### [Work request]
Read the lines below, and copy any that contain the string "FbSt".

Records from a collection:
****

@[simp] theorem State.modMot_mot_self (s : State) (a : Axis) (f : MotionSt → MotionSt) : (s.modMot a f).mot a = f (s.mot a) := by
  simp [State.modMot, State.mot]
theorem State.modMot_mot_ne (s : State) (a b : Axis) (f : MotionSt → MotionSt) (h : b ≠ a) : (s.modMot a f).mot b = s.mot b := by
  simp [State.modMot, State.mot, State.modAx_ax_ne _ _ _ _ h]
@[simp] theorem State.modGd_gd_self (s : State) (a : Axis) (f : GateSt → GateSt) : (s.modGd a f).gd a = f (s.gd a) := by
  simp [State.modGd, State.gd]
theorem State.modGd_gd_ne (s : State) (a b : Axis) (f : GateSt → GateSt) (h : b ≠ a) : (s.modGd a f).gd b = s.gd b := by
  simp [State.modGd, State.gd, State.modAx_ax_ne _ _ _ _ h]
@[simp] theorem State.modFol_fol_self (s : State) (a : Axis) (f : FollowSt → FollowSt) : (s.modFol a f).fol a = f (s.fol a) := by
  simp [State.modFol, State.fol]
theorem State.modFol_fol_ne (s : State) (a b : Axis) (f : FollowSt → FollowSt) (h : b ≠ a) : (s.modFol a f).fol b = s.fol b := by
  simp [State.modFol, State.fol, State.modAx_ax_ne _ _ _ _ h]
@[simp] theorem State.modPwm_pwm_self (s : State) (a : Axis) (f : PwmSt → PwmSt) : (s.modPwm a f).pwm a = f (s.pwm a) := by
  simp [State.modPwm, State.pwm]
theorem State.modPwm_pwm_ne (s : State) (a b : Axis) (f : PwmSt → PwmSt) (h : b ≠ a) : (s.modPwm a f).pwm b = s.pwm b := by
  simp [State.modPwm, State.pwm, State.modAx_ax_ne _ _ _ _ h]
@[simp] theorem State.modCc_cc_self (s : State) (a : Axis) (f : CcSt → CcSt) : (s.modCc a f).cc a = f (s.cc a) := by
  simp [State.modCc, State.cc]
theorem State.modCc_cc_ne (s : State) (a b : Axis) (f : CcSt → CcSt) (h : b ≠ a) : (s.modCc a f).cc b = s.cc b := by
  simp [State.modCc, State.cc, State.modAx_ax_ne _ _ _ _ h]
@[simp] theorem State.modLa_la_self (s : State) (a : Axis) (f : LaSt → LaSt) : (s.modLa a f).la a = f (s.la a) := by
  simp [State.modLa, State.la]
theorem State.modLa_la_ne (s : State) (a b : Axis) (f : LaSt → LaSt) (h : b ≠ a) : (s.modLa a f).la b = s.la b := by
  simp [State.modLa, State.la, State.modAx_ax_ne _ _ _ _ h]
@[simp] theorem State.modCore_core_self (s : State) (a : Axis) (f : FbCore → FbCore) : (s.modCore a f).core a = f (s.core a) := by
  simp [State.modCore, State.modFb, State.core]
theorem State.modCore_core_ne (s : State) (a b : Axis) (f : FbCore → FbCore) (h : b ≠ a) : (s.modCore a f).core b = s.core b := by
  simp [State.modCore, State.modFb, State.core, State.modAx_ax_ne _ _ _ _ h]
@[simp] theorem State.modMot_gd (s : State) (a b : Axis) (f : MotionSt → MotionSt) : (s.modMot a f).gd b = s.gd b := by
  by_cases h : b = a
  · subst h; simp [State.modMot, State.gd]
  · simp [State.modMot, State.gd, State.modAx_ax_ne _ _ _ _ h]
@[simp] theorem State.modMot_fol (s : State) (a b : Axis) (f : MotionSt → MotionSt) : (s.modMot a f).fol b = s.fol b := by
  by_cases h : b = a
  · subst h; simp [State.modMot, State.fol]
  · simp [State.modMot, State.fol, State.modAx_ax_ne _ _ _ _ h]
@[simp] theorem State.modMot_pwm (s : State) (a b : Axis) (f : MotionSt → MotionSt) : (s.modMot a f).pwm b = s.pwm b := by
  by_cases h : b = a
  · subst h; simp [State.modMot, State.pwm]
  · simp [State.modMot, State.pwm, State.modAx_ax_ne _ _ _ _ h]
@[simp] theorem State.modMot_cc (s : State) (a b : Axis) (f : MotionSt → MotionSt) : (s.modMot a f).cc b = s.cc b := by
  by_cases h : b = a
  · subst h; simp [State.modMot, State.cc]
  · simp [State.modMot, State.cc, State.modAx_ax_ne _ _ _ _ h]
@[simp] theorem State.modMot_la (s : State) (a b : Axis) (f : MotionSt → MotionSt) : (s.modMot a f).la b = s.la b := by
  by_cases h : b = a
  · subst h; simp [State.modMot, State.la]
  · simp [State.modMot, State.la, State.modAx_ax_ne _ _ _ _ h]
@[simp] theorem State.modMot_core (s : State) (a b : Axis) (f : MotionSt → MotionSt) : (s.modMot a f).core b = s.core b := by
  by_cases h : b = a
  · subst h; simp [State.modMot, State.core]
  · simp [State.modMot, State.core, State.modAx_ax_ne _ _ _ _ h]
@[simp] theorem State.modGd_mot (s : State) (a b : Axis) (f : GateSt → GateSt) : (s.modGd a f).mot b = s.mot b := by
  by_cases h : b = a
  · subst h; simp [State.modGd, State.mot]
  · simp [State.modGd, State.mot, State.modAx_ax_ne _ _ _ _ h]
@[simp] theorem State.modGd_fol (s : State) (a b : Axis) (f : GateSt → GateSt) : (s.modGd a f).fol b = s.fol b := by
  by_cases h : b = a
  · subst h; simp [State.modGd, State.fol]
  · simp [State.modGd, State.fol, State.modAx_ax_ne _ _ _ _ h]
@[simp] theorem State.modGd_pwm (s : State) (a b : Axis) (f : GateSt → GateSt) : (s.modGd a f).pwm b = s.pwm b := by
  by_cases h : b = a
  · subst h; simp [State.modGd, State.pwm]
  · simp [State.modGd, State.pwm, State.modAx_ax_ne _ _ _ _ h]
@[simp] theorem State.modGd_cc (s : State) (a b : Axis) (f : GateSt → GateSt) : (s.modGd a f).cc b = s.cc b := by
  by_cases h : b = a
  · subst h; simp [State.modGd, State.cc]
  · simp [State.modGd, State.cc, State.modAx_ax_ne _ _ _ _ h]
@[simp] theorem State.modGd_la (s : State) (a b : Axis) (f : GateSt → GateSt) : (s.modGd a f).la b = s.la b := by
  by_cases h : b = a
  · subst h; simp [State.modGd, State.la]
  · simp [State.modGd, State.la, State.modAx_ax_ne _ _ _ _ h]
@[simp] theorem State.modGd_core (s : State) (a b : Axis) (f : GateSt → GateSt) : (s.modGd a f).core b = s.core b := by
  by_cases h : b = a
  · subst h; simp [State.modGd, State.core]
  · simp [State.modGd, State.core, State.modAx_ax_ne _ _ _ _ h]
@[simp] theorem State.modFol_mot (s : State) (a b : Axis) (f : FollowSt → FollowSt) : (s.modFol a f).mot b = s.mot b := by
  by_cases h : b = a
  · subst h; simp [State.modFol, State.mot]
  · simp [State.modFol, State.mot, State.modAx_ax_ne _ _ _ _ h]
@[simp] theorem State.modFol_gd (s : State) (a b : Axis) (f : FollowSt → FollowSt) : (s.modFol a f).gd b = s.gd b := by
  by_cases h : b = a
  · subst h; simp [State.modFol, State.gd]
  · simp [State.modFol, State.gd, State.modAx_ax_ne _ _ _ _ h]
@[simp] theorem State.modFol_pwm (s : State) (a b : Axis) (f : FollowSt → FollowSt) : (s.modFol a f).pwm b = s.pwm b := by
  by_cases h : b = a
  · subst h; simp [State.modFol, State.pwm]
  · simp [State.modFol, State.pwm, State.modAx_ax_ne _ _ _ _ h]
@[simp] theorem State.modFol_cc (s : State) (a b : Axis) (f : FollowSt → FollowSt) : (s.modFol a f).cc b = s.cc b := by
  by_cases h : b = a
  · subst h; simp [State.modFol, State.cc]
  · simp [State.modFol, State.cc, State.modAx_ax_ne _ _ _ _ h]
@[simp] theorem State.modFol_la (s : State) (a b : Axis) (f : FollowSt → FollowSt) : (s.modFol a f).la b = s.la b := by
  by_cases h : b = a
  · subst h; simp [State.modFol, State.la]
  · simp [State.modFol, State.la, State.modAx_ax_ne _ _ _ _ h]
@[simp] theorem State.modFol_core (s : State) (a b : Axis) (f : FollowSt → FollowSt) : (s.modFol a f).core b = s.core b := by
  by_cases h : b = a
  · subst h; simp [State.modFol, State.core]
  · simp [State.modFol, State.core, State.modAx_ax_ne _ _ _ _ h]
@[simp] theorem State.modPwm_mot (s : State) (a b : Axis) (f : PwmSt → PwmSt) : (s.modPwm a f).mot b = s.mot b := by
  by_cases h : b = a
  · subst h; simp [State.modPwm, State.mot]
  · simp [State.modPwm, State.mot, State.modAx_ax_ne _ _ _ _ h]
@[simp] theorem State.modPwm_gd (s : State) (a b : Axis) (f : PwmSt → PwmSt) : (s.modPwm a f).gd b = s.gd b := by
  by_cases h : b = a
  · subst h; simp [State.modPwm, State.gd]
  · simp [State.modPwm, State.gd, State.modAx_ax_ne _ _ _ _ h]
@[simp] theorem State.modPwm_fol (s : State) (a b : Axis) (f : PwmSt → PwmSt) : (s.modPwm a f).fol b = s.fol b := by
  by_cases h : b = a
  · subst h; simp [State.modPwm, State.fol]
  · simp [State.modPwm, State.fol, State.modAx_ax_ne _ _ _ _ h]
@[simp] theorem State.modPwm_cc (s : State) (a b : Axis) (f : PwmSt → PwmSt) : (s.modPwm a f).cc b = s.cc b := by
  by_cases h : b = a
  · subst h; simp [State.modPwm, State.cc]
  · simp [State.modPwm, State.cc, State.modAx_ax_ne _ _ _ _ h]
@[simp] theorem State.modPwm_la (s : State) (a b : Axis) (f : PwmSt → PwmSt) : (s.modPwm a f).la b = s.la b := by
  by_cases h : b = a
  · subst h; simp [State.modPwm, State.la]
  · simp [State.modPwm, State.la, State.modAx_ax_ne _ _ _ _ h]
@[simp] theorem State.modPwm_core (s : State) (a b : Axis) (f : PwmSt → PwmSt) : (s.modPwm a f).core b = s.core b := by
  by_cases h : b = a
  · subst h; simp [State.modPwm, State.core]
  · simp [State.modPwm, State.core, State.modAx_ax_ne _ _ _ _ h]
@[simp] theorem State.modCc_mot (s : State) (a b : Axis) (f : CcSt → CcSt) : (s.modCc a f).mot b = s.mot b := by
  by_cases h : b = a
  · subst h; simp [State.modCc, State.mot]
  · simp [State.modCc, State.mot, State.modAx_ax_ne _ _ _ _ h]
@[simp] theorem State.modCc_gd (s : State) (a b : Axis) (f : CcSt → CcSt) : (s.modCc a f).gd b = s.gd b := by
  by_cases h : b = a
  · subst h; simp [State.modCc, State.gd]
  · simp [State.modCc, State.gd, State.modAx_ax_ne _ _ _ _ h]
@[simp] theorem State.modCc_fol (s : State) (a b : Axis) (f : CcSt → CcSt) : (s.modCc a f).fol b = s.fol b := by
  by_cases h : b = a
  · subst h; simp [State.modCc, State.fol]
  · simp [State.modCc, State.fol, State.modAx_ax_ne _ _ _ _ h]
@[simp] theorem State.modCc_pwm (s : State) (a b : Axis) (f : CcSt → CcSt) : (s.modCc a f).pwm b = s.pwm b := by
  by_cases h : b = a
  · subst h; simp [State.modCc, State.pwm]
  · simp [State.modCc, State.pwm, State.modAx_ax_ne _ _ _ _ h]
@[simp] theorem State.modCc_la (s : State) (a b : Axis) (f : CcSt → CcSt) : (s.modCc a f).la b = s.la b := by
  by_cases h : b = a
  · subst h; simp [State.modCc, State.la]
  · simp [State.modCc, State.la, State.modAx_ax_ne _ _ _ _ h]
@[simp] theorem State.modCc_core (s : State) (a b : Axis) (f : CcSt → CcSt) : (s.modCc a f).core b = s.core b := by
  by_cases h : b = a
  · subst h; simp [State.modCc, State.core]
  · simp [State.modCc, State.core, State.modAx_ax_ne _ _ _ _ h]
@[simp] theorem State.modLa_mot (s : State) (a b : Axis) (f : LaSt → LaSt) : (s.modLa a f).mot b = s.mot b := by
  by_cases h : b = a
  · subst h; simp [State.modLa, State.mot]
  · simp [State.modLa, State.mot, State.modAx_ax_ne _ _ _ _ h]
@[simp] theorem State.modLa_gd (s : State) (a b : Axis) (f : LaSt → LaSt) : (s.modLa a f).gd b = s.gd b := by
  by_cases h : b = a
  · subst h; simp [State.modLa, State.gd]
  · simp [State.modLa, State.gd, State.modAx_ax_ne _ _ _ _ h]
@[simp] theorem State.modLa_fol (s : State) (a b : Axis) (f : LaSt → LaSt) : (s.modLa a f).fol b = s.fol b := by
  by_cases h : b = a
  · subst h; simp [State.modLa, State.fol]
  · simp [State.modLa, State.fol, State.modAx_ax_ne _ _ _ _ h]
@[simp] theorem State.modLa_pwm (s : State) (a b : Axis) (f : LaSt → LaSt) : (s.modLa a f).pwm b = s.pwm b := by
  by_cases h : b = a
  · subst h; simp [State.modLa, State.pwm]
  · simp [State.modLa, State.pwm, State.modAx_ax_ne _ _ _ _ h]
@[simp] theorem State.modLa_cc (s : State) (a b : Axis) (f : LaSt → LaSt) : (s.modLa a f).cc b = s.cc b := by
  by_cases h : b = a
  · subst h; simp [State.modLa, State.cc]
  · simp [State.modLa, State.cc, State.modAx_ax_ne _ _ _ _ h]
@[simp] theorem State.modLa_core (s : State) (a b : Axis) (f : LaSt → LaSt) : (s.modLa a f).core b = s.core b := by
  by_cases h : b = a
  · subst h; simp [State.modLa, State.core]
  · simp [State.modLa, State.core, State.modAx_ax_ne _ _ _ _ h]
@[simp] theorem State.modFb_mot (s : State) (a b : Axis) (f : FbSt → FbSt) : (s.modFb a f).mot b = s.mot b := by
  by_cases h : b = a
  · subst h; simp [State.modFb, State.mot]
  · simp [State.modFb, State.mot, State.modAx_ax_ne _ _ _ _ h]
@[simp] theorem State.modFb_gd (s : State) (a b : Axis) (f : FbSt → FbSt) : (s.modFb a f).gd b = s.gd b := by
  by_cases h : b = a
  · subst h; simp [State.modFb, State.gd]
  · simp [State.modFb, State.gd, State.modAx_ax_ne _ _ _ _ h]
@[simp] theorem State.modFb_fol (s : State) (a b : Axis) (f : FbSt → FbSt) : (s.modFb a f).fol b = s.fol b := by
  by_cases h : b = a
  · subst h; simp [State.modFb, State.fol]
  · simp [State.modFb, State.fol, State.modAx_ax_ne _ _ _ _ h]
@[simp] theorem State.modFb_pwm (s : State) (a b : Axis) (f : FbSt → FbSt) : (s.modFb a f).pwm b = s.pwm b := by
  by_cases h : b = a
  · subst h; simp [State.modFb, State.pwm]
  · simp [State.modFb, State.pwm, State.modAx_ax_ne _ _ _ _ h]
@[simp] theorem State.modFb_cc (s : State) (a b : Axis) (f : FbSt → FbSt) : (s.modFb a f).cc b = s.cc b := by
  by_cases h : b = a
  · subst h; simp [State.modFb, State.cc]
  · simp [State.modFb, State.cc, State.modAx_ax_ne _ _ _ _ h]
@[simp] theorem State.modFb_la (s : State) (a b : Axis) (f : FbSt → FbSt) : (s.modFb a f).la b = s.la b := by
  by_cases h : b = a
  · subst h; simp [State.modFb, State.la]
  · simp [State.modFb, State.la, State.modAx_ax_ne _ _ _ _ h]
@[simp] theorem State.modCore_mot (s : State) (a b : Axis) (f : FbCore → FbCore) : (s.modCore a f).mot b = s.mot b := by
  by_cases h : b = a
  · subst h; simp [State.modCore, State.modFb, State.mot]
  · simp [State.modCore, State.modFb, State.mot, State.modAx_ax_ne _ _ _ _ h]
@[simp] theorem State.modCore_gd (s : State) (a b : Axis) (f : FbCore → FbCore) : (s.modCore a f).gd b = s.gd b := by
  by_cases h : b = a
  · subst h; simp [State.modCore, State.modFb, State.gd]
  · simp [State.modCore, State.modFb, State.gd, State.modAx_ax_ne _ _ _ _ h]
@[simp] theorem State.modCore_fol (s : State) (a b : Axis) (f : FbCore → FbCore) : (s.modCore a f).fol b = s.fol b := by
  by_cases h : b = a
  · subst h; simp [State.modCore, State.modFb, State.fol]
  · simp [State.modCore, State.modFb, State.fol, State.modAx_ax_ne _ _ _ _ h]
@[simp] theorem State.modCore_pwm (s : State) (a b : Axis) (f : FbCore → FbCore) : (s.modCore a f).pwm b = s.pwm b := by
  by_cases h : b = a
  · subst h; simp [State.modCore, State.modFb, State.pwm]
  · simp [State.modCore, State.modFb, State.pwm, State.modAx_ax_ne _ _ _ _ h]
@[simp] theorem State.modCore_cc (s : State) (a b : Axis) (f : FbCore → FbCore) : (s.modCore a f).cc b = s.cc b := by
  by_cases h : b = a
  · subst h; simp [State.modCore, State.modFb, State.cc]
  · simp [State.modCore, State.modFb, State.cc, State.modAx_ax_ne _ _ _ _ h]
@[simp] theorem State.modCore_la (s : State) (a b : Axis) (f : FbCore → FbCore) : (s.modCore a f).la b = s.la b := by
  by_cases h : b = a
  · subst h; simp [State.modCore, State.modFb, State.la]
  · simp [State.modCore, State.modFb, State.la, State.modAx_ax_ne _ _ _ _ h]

****

### [Response to the task]
@[simp] theorem State.modFb_mot (s : State) (a b : Axis) (f : FbSt → FbSt) : (s.modFb a f).mot b = s.mot b := by
@[simp] theorem State.modFb_gd (s : State) (a b : Axis) (f : FbSt → FbSt) : (s.modFb a f).gd b = s.gd b := by
@[simp] theorem State.modFb_fol (s : State) (a b : Axis) (f : FbSt → FbSt) : (s.modFb a f).fol b = s.fol b := by
@[simp] theorem State.modFb_pwm (s : State) (a b : Axis) (f : FbSt → FbSt) : (s.modFb a f).pwm b = s.pwm b := by
@[simp] theorem State.modFb_cc (s : State) (a b : Axis) (f : FbSt → FbSt) : (s.modFb a f).cc b = s.cc b := by
@[simp] theorem State.modFb_la (s : State) (a b : Axis) (f : FbSt → FbSt) : (s.modFb a f).la b = s.la b := by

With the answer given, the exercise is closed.